## TO DO
Look through the lines below for the word "sats", and copy every line that has it.

● ● ● ●

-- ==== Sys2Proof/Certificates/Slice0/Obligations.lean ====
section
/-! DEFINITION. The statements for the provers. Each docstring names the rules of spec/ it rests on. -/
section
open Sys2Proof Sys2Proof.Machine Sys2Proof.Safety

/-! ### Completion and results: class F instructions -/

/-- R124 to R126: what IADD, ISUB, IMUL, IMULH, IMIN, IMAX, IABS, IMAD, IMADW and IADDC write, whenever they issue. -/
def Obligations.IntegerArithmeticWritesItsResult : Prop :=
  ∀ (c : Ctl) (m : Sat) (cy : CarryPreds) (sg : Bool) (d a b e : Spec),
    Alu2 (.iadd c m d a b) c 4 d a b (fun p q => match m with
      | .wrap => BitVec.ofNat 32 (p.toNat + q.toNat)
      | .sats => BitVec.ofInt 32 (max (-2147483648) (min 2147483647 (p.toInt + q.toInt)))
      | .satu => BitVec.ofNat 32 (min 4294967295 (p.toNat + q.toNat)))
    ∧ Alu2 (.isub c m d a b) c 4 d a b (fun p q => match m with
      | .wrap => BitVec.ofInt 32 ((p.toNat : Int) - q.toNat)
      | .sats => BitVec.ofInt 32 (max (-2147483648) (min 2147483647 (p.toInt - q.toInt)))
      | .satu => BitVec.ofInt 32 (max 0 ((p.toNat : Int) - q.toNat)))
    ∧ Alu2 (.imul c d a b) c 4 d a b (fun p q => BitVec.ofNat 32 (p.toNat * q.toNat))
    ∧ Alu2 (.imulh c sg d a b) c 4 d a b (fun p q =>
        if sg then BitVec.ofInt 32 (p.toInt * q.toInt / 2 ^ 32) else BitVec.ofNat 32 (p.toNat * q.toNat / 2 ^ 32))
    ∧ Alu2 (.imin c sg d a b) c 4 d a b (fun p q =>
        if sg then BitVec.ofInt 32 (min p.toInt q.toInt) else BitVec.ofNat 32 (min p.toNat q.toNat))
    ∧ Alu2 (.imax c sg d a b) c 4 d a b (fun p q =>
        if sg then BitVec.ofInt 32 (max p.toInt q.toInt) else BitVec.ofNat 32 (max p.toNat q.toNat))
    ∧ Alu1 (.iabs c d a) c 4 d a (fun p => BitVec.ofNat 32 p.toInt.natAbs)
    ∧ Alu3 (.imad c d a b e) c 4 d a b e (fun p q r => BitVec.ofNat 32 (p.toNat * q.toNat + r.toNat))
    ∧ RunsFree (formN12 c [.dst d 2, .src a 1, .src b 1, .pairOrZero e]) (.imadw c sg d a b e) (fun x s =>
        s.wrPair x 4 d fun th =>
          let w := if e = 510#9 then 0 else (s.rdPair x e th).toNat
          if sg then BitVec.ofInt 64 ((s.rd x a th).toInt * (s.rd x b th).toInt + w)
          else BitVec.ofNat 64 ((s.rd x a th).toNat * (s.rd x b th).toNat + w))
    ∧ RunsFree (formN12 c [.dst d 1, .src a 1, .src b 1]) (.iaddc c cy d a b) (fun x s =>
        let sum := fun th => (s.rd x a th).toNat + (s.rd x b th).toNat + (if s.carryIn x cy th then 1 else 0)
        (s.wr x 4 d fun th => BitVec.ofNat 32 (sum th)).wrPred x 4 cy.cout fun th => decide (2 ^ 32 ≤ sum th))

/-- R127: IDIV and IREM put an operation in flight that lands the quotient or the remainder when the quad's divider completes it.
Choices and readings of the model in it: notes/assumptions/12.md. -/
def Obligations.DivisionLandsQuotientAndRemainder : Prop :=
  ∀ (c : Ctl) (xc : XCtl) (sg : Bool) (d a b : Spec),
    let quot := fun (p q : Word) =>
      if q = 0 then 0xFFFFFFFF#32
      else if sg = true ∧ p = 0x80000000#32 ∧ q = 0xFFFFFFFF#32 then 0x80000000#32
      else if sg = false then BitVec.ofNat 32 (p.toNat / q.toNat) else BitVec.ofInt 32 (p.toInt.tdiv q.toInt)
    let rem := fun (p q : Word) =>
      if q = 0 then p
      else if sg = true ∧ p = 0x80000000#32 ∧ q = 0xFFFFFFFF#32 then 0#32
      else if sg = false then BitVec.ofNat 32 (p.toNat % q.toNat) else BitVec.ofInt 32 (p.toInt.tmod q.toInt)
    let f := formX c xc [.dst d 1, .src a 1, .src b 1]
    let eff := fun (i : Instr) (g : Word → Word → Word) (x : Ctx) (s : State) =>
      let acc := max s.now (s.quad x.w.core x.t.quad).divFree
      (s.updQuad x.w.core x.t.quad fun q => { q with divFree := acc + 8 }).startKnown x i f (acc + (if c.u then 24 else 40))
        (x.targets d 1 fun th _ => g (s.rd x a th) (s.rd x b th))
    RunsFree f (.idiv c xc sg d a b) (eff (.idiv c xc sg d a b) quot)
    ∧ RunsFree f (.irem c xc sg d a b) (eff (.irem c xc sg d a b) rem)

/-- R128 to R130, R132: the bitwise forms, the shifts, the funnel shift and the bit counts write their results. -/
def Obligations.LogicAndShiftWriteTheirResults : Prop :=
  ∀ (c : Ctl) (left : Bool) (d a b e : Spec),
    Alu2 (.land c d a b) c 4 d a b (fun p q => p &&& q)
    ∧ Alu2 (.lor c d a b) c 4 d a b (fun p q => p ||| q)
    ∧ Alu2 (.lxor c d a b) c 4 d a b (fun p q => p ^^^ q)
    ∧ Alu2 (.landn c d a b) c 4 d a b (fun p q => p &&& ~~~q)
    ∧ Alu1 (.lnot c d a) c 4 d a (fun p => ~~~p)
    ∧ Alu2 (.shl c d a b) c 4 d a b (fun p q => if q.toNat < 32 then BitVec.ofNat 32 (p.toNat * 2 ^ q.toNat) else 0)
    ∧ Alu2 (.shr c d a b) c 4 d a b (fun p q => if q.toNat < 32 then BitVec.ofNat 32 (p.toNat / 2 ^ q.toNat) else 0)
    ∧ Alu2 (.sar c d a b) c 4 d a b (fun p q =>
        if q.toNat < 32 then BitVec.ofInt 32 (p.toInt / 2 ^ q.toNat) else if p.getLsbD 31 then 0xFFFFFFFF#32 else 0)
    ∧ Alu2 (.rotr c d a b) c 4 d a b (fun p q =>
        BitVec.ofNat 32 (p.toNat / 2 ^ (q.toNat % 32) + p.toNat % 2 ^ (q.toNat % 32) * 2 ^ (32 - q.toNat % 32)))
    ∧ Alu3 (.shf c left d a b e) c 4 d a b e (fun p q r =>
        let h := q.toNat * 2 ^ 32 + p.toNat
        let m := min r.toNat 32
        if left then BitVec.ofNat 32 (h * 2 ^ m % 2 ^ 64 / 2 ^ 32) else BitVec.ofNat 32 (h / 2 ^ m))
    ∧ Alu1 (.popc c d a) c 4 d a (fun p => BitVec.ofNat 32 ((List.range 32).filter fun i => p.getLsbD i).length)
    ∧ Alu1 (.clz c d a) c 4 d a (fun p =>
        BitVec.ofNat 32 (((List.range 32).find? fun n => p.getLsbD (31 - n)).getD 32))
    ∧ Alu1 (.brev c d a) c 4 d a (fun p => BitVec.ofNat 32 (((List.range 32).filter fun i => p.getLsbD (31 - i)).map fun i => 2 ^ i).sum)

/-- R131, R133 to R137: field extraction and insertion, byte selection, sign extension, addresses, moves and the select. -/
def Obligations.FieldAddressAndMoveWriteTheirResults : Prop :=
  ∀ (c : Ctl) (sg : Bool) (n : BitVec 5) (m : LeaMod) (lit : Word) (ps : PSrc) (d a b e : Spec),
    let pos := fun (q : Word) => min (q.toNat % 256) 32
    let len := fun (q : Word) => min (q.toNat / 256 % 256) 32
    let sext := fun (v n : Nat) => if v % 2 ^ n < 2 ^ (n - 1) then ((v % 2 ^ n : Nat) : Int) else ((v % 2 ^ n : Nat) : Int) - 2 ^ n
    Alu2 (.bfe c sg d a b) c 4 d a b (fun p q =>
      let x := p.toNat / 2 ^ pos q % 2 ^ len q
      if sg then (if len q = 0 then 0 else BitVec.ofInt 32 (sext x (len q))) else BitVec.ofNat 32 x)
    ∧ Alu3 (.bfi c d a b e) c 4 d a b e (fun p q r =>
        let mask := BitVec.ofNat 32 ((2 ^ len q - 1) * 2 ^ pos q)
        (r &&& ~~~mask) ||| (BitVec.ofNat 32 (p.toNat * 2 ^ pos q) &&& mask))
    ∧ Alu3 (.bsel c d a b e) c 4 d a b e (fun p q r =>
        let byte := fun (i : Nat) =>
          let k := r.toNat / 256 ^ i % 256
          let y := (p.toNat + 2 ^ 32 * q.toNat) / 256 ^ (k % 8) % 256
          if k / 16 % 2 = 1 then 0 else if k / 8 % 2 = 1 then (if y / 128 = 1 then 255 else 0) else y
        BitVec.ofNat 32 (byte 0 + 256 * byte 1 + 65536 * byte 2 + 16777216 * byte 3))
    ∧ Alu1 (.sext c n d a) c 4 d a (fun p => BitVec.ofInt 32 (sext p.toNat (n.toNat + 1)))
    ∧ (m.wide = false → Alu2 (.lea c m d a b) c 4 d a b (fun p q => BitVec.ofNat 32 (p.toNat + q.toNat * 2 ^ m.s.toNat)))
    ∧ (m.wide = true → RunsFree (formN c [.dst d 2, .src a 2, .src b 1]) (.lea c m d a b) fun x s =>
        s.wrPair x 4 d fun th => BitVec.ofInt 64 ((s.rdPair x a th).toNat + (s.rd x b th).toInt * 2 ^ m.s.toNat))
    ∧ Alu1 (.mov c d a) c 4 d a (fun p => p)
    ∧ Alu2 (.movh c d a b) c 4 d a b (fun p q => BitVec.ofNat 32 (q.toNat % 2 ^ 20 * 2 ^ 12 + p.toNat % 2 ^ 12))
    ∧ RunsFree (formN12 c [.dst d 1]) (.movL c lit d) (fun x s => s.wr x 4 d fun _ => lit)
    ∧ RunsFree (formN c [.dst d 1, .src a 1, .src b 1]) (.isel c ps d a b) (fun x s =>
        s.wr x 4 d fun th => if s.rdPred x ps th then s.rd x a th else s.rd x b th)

● ● ● ●

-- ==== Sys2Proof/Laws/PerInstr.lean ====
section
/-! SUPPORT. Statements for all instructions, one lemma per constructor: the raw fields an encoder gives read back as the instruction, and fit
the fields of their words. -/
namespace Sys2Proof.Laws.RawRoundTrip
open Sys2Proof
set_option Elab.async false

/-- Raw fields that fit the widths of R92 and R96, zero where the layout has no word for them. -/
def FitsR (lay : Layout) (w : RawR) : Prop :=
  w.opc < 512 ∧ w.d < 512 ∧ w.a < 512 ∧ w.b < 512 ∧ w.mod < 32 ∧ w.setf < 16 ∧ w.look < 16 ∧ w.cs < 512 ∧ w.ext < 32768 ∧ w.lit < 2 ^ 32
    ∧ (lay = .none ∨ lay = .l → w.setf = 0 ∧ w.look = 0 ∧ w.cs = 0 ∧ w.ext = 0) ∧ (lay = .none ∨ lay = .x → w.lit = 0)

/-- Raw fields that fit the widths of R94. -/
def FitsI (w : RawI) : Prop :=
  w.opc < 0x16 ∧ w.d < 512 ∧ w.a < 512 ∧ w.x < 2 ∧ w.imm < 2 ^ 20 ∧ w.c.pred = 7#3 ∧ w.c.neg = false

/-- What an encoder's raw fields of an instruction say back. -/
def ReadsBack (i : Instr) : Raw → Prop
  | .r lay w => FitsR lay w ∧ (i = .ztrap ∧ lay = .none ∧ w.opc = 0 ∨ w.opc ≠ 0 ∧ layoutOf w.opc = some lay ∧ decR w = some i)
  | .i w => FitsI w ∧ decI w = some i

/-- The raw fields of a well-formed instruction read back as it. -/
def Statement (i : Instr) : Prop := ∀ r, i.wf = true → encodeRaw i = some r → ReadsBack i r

● ● ● ●

## TASK RESULT
      | .sats => BitVec.ofInt 32 (max (-2147483648) (min 2147483647 (p.toInt + q.toInt)))
      | .sats => BitVec.ofInt 32 (max (-2147483648) (min 2147483647 (p.toInt - q.toInt)))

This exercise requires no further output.